───── AVAILABLE DATA ─────
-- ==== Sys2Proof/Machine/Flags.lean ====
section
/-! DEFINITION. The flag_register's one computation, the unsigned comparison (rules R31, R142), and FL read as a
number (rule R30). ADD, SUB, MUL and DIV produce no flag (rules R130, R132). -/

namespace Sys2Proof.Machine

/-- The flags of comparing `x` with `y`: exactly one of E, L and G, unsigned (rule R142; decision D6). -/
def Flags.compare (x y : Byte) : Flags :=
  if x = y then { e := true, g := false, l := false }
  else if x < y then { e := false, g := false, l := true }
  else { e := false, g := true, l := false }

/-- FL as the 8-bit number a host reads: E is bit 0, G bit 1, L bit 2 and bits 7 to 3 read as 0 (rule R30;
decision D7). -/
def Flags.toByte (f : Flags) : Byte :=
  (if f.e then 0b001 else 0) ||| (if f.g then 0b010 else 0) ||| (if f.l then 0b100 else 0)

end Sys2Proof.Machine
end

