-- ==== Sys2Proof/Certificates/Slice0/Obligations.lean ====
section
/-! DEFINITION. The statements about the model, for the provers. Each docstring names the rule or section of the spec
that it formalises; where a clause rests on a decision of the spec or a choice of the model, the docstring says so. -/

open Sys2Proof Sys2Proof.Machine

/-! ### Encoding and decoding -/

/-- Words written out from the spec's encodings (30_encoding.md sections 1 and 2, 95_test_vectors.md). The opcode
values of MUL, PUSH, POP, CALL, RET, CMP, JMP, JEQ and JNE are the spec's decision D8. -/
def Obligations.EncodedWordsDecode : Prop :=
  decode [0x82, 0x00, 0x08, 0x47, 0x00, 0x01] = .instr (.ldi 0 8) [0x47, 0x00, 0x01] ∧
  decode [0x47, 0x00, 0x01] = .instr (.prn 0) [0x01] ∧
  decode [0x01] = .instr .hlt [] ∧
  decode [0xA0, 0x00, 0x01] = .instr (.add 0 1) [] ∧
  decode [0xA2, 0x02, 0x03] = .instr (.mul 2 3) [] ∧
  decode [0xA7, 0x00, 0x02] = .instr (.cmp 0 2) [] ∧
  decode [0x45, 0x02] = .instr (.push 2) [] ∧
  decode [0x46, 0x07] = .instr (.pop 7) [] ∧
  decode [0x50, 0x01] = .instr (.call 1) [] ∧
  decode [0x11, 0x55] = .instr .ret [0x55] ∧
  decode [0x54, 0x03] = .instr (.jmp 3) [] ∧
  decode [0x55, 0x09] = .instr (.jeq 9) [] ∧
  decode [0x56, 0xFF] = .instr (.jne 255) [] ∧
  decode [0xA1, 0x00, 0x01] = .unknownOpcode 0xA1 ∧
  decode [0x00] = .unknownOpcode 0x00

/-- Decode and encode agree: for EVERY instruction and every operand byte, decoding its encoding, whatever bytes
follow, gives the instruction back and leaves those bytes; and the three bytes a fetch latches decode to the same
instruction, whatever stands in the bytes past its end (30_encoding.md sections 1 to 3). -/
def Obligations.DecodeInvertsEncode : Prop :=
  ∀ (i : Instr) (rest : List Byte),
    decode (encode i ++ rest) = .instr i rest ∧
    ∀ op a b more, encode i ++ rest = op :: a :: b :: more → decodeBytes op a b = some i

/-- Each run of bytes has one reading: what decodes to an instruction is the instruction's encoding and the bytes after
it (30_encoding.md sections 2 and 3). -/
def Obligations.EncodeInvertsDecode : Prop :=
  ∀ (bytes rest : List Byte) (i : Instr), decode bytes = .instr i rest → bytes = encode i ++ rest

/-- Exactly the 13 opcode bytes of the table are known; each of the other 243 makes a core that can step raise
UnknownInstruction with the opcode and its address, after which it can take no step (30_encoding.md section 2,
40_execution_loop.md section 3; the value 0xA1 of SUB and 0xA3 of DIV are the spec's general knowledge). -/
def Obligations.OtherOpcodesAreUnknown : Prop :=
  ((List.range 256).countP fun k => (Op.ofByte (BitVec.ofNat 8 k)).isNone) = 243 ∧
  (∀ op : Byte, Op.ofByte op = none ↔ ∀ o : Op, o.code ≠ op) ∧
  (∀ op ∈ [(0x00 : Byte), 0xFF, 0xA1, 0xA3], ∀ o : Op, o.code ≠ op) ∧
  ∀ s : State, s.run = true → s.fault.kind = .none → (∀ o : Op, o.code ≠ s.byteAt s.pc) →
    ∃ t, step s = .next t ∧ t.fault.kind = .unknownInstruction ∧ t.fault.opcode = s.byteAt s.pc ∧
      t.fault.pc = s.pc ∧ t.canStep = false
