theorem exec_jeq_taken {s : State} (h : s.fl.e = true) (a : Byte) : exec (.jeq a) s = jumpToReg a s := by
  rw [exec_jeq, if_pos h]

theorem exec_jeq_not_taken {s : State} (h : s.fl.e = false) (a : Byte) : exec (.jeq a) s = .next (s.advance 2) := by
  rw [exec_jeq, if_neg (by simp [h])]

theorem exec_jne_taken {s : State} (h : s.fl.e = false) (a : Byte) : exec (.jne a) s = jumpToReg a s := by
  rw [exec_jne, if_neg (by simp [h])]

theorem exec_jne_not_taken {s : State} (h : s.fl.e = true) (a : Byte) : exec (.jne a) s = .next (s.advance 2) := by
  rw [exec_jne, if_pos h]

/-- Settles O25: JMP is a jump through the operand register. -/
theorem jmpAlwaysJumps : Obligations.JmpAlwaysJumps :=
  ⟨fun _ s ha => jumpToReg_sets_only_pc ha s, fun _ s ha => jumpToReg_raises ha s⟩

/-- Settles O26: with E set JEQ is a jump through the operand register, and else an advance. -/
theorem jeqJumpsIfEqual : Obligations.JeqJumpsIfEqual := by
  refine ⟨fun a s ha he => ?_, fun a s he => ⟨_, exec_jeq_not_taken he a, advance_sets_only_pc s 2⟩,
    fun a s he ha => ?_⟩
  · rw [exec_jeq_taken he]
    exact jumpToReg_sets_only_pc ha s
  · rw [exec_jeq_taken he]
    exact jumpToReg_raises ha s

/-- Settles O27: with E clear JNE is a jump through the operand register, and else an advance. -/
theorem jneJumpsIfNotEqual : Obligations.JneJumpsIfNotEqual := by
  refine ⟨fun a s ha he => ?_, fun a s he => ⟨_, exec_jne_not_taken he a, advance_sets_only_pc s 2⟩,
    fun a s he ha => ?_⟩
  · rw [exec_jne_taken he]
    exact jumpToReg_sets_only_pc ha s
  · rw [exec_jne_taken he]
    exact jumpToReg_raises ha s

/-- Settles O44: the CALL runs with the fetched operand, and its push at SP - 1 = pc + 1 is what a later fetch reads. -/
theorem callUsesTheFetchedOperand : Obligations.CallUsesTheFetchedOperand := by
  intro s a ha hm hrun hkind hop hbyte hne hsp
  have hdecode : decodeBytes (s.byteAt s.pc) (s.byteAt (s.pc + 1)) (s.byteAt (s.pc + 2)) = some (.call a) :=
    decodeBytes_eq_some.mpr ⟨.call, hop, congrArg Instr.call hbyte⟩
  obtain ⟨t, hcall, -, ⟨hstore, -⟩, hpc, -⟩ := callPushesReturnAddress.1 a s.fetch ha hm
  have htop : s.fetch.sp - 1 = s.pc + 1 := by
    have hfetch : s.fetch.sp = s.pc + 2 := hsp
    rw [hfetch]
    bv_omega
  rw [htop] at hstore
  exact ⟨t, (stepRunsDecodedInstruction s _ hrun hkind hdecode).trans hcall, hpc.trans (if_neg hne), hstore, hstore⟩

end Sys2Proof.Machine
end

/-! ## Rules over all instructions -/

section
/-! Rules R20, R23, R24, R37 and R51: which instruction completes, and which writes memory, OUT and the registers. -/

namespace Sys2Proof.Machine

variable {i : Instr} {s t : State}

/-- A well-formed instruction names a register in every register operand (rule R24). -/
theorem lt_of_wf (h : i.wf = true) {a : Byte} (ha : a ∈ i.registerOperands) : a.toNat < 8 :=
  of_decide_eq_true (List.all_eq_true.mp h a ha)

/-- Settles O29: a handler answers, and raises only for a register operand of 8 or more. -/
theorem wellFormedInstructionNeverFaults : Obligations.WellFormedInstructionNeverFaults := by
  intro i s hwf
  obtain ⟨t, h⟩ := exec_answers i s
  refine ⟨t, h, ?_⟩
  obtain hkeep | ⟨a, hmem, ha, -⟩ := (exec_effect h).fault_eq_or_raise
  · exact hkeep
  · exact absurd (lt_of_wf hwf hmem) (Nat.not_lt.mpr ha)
─────
= EXERCISE DIRECTIONS =
When a line above contains the string "List", copy that line.

= EXPECTED OUTPUT =
  ∀ (i : Instr) (rest : List Byte),
  ∀ (bytes rest : List Byte) (i : Instr), decode bytes = .instr i rest → bytes = encode i ++ rest
  ((List.range 256).countP fun k => (Op.ofByte (BitVec.ofNat 8 k)).isNone) = 243 ∧
  of_decide_eq_true (List.all_eq_true.mp h a ha)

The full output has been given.